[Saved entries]
□ □ □ □ □ □ □

/-! OD 2300 (11_switch_core.md, R297) -/
def od2300_OVERFLOW_SIZE : Ent := ⟨0x2300, 0x01⟩
def od2300_SPILL_AT : Ent := ⟨0x2300, 0x02⟩
def od2300_RESP_RESERVE : Ent := ⟨0x2300, 0x03⟩
def od2300_CREDIT_INIT : Ent := ⟨0x2300, 0x04⟩
def od2300_ONDIE_USED0 : Ent := ⟨0x2300, 0x05⟩
def od2300_ONDIE_USED1 : Ent := ⟨0x2300, 0x06⟩
def od2300_ONDIE_USED2 : Ent := ⟨0x2300, 0x07⟩
def od2300_ONDIE_USED3 : Ent := ⟨0x2300, 0x08⟩
def od2300_OVERFLOW_USED0 : Ent := ⟨0x2300, 0x09⟩
def od2300_OVERFLOW_USED1 : Ent := ⟨0x2300, 0x0A⟩
def od2300_OVERFLOW_USED2 : Ent := ⟨0x2300, 0x0B⟩
def od2300_OVERFLOW_USED3 : Ent := ⟨0x2300, 0x0C⟩
def od2300_FRAMES_LOST : Ent := ⟨0x2300, 0x0D⟩
def od2300_CREDIT_HOLDS : Ent := ⟨0x2300, 0x0E⟩

/-! OD 2310 (11_switch_core.md, R297) -/
def od2310_BUF_RESERVE : Ent := ⟨0x2310, 0x01⟩
def od2310_TG_SLOTS : Ent := ⟨0x2310, 0x02⟩

/-! OD 2320 (11_switch_core.md, R292) -/
def od2320_STATE : Ent := ⟨0x2320, 0x01⟩
def od2320_HERD : Ent := ⟨0x2320, 0x02⟩
def od2320_PORTS : Ent := ⟨0x2320, 0x03⟩
def od2320_COPIES : Ent := ⟨0x2320, 0x04⟩

/-! OD 2400 (12_traffic_manager.md, R299) -/
def od2400_TYPE : Ent := ⟨0x2400, 0x01⟩
def od2400_HERD : Ent := ⟨0x2400, 0x02⟩
def od2400_PORT : Ent := ⟨0x2400, 0x03⟩
def od2400_CLASS : Ent := ⟨0x2400, 0x04⟩
def od2400_WEIGHT : Ent := ⟨0x2400, 0x05⟩
def od2400_SHAPED : Ent := ⟨0x2400, 0x06⟩
def od2400_IDLE_SLOPE : Ent := ⟨0x2400, 0x07⟩
def od2400_SEND_SLOPE : Ent := ⟨0x2400, 0x08⟩
def od2400_BURST : Ent := ⟨0x2400, 0x09⟩
def od2400_DEPTH : Ent := ⟨0x2400, 0x0A⟩
def od2400_CREDIT : Ent := ⟨0x2400, 0x0B⟩
def od2400_FRAMES : Ent := ⟨0x2400, 0x0C⟩
def od2400_DEPTH_HIST : Ent := ⟨0x2400, 0x0D⟩
def od2400_DELAY_HIST : Ent := ⟨0x2400, 0x0E⟩
def od2400_HIST_CLEAR : Ent := ⟨0x2400, 0x0F⟩

/-! OD 2408 (12_traffic_manager.md, R319) -/
def od2408_CLASS_SET : Ent := ⟨0x2408, 0x01⟩
def od2408_SAMPLE_PERIOD : Ent := ⟨0x2408, 0x02⟩
def od2408_INTERNAL_CAP : Ent := ⟨0x2408, 0x03⟩
def od2408_DEFAULTED : Ent := ⟨0x2408, 0x04⟩
def od2408_TM_DISCARDS : Ent := ⟨0x2408, 0x05⟩

/-! OD 2440 (12_traffic_manager.md, R316) -/
def od2440_RATE : Ent := ⟨0x2440, 0x01⟩
def od2440_BUCKET : Ent := ⟨0x2440, 0x02⟩
def od2440_CAP : Ent := ⟨0x2440, 0x03⟩
def od2440_OUTSTANDING : Ent := ⟨0x2440, 0x04⟩
def od2440_HELD : Ent := ⟨0x2440, 0x05⟩

/-! OD 2450 (12_traffic_manager.md, R308) -/
def od2450_STATE : Ent := ⟨0x2450, 0x01⟩
def od2450_START : Ent := ⟨0x2450, 0x02⟩
def od2450_FIRST : Ent := ⟨0x2450, 0x03⟩
def od2450_CURRENT : Ent := ⟨0x2450, 0x04⟩
def od2450_OVERRUNS : Ent := ⟨0x2450, 0x05⟩
def od2450_MAXFRAME0 : Ent := ⟨0x2450, 0x06⟩
def od2450_MAXFRAME1 : Ent := ⟨0x2450, 0x07⟩
def od2450_MAXFRAME2 : Ent := ⟨0x2450, 0x08⟩
def od2450_MAXFRAME3 : Ent := ⟨0x2450, 0x09⟩
def od2450_MAXFRAME4 : Ent := ⟨0x2450, 0x0A⟩
def od2450_MAXFRAME5 : Ent := ⟨0x2450, 0x0B⟩
def od2450_MAXFRAME6 : Ent := ⟨0x2450, 0x0C⟩
def od2450_MAXFRAME7 : Ent := ⟨0x2450, 0x0D⟩

/-! OD 2460 (12_traffic_manager.md, R308) -/
def od2460_GATE_ENTRY : Ent := ⟨0x2460, 0x01⟩

/-! OD 2470 (12_traffic_manager.md, R319) -/
def od2470_TG_CLASS : Ent := ⟨0x2470, 0x01⟩

/-! OD 2800 (01_herds_and_trust.md, R31) -/
def od2800_STATE : Ent := ⟨0x2800, 0x01⟩
def od2800_LEVEL : Ent := ⟨0x2800, 0x02⟩
def od2800_TIME_GATED : Ent := ⟨0x2800, 0x03⟩
def od2800_KEY_STATE : Ent := ⟨0x2800, 0x04⟩
def od2800_CONFIG_DIGEST : Ent := ⟨0x2800, 0x05⟩

/-! OD 2810 (01_herds_and_trust.md, R492) -/
def od2810_ROLE : Ent := ⟨0x2810, 0x01⟩
def od2810_ENDPOINT : Ent := ⟨0x2810, 0x02⟩
def od2810_HERD : Ent := ⟨0x2810, 0x03⟩

/-! OD 2820 (04_memory_tiers.md, R95) -/
def od2820_STATE : Ent := ⟨0x2820, 0x01⟩
def od2820_HERD : Ent := ⟨0x2820, 0x02⟩
def od2820_BASE : Ent := ⟨0x2820, 0x03⟩
def od2820_GRANULES : Ent := ⟨0x2820, 0x04⟩
def od2820_HOME : Ent := ⟨0x2820, 0x05⟩
def od2820_PLACE : Ent := ⟨0x2820, 0x06⟩
def od2820_CLASS : Ent := ⟨0x2820, 0x07⟩
def od2820_FLAGS : Ent := ⟨0x2820, 0x08⟩
def od2820_SHARED : Ent := ⟨0x2820, 0x09⟩
def od2820_ARG : Ent := ⟨0x2820, 0x0A⟩
def od2820_OP : Ent := ⟨0x2820, 0x0B⟩
def od2820_RESULT : Ent := ⟨0x2820, 0x0C⟩
def od2820_VOLUME : Ent := ⟨0x2820, 0x0D⟩
def od2820_CSTATE : Ent := ⟨0x2820, 0x0E⟩

/-! OD 2830 (04_memory_tiers.md, R109) -/
def od2830_T1_RESERVE : Ent := ⟨0x2830, 0x01⟩
def od2830_T1_QUOTA : Ent := ⟨0x2830, 0x02⟩
def od2830_T1_USED : Ent := ⟨0x2830, 0x03⟩
def od2830_T2_RESERVE : Ent := ⟨0x2830, 0x04⟩
def od2830_T2_QUOTA : Ent := ⟨0x2830, 0x05⟩
def od2830_T2_USED : Ent := ⟨0x2830, 0x06⟩
def od2830_T3_RESERVE : Ent := ⟨0x2830, 0x07⟩
def od2830_T3_QUOTA : Ent := ⟨0x2830, 0x08⟩
def od2830_T3_USED : Ent := ⟨0x2830, 0x09⟩
def od2830_CACHE_WAYS : Ent := ⟨0x2830, 0x0A⟩
def od2830_DIRTY_RESERVE : Ent := ⟨0x2830, 0x0B⟩

/-! OD 2840 (03_transport.md, R90) -/
def od2840_REVOKE_TIMEOUT : Ent := ⟨0x2840, 0x01⟩
def od2840_COMPOSITION_DEADLINE : Ent := ⟨0x2840, 0x02⟩

/-! OD 2C00 (04_memory_tiers.md, R99) -/
def od2C00_T1_RESERVABLE : Ent := ⟨0x2C00, 0x01⟩
def od2C00_T2_RESERVABLE : Ent := ⟨0x2C00, 0x02⟩
def od2C00_T3_RESERVABLE : Ent := ⟨0x2C00, 0x03⟩
def od2C00_CACHE_SIZE : Ent := ⟨0x2C00, 0x04⟩
def od2C00_METADATA_SIZE : Ent := ⟨0x2C00, 0x05⟩
def od2C00_SCRUB_RATE : Ent := ⟨0x2C00, 0x06⟩
def od2C00_T1_FREE : Ent := ⟨0x2C00, 0x07⟩
def od2C00_T2_FREE : Ent := ⟨0x2C00, 0x08⟩
def od2C00_T3_FREE : Ent := ⟨0x2C00, 0x09⟩

/-! OD 2C10 (04_memory_tiers.md, R105) -/
def od2C10_FLUSH_BW : Ent := ⟨0x2C10, 0x01⟩
def od2C10_FLUSH_POWER : Ent := ⟨0x2C10, 0x02⟩
def od2C10_RESERVE_J : Ent := ⟨0x2C10, 0x03⟩
def od2C10_CEILING : Ent := ⟨0x2C10, 0x04⟩
def od2C10_DIRTY_BYTES : Ent := ⟨0x2C10, 0x05⟩
def od2C10_CLEAN_START : Ent := ⟨0x2C10, 0x06⟩
def od2C10_EFFECTIVE_BW : Ent := ⟨0x2C10, 0x07⟩

/-! OD 2C20 (14_flash_translation.md, R357) -/
def od2C20_OVERPROVISION : Ent := ⟨0x2C20, 0x01⟩
def od2C20_GC_START : Ent := ⟨0x2C20, 0x02⟩
def od2C20_GC_URGENT : Ent := ⟨0x2C20, 0x03⟩
def od2C20_CHECKPOINT_CHUNKS : Ent := ⟨0x2C20, 0x04⟩
def od2C20_WEAR_SPREAD : Ent := ⟨0x2C20, 0x05⟩
def od2C20_READ_LIMIT : Ent := ⟨0x2C20, 0x06⟩
def od2C20_SHELF_OP_TIMEOUT : Ent := ⟨0x2C20, 0x07⟩
def od2C20_RETENTION_DAYS : Ent := ⟨0x2C20, 0x08⟩
def od2C20_RESERVE_BLOCKS : Ent := ⟨0x2C20, 0x09⟩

□ □ □ □ □ □ □

In the entries above, the lines between the one holding "def od2800_KEY_STATE : Ent := ⟨0x2800, 0x04⟩" and the one holding "def od2C00_T3_FREE : Ent := ⟨0x2C00, 0x09⟩", inclusive, are to be printed exactly as written, and those alone.

def od2800_KEY_STATE : Ent := ⟨0x2800, 0x04⟩
def od2800_CONFIG_DIGEST : Ent := ⟨0x2800, 0x05⟩

/-! OD 2810 (01_herds_and_trust.md, R492) -/
def od2810_ROLE : Ent := ⟨0x2810, 0x01⟩
def od2810_ENDPOINT : Ent := ⟨0x2810, 0x02⟩
def od2810_HERD : Ent := ⟨0x2810, 0x03⟩

/-! OD 2820 (04_memory_tiers.md, R95) -/
def od2820_STATE : Ent := ⟨0x2820, 0x01⟩
def od2820_HERD : Ent := ⟨0x2820, 0x02⟩
def od2820_BASE : Ent := ⟨0x2820, 0x03⟩
def od2820_GRANULES : Ent := ⟨0x2820, 0x04⟩
def od2820_HOME : Ent := ⟨0x2820, 0x05⟩
def od2820_PLACE : Ent := ⟨0x2820, 0x06⟩
def od2820_CLASS : Ent := ⟨0x2820, 0x07⟩
def od2820_FLAGS : Ent := ⟨0x2820, 0x08⟩
def od2820_SHARED : Ent := ⟨0x2820, 0x09⟩
def od2820_ARG : Ent := ⟨0x2820, 0x0A⟩
def od2820_OP : Ent := ⟨0x2820, 0x0B⟩
def od2820_RESULT : Ent := ⟨0x2820, 0x0C⟩
def od2820_VOLUME : Ent := ⟨0x2820, 0x0D⟩
def od2820_CSTATE : Ent := ⟨0x2820, 0x0E⟩

/-! OD 2830 (04_memory_tiers.md, R109) -/
def od2830_T1_RESERVE : Ent := ⟨0x2830, 0x01⟩
def od2830_T1_QUOTA : Ent := ⟨0x2830, 0x02⟩
def od2830_T1_USED : Ent := ⟨0x2830, 0x03⟩
def od2830_T2_RESERVE : Ent := ⟨0x2830, 0x04⟩
def od2830_T2_QUOTA : Ent := ⟨0x2830, 0x05⟩
def od2830_T2_USED : Ent := ⟨0x2830, 0x06⟩
def od2830_T3_RESERVE : Ent := ⟨0x2830, 0x07⟩
def od2830_T3_QUOTA : Ent := ⟨0x2830, 0x08⟩
def od2830_T3_USED : Ent := ⟨0x2830, 0x09⟩
def od2830_CACHE_WAYS : Ent := ⟨0x2830, 0x0A⟩
def od2830_DIRTY_RESERVE : Ent := ⟨0x2830, 0x0B⟩

/-! OD 2840 (03_transport.md, R90) -/
def od2840_REVOKE_TIMEOUT : Ent := ⟨0x2840, 0x01⟩
def od2840_COMPOSITION_DEADLINE : Ent := ⟨0x2840, 0x02⟩

/-! OD 2C00 (04_memory_tiers.md, R99) -/
def od2C00_T1_RESERVABLE : Ent := ⟨0x2C00, 0x01⟩
def od2C00_T2_RESERVABLE : Ent := ⟨0x2C00, 0x02⟩
def od2C00_T3_RESERVABLE : Ent := ⟨0x2C00, 0x03⟩
def od2C00_CACHE_SIZE : Ent := ⟨0x2C00, 0x04⟩
def od2C00_METADATA_SIZE : Ent := ⟨0x2C00, 0x05⟩
def od2C00_SCRUB_RATE : Ent := ⟨0x2C00, 0x06⟩
def od2C00_T1_FREE : Ent := ⟨0x2C00, 0x07⟩
def od2C00_T2_FREE : Ent := ⟨0x2C00, 0x08⟩
def od2C00_T3_FREE : Ent := ⟨0x2C00, 0x09⟩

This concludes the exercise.